*WORK TO BE COMPLETED*
Restate word for word the lines that run from the one containing "(by decide)) ?_)" to the last line of the data, both ends included.

** Opening EXERCISE DATA block **

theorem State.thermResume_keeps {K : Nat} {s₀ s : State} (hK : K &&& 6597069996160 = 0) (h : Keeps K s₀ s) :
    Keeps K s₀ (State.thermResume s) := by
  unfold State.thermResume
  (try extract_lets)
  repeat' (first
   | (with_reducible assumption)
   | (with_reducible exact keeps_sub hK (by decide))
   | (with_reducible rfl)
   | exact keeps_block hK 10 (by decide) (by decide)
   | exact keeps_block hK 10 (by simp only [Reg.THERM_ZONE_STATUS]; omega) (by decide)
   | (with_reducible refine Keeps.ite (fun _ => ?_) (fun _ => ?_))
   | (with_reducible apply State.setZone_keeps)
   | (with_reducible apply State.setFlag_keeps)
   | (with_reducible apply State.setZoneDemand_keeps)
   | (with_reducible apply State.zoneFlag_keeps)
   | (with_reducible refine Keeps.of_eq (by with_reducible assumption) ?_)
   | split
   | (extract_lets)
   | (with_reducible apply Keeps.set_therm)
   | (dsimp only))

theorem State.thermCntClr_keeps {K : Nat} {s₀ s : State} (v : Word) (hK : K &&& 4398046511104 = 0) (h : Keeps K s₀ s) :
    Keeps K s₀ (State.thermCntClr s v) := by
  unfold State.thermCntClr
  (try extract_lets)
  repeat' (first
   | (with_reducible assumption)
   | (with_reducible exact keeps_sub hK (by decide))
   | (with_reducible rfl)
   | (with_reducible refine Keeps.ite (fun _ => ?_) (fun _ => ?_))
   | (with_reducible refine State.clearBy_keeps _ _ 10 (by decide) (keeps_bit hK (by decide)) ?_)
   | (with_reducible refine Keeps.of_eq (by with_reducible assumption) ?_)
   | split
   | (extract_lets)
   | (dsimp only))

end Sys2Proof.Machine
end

** Closing EXERCISE DATA block **

*RESULT BELOW*
   | (with_reducible refine State.clearBy_keeps _ _ 10 (by decide) (keeps_bit hK (by decide)) ?_)
   | (with_reducible refine Keeps.of_eq (by with_reducible assumption) ?_)
   | split
   | (extract_lets)
   | (dsimp only))

end Sys2Proof.Machine
end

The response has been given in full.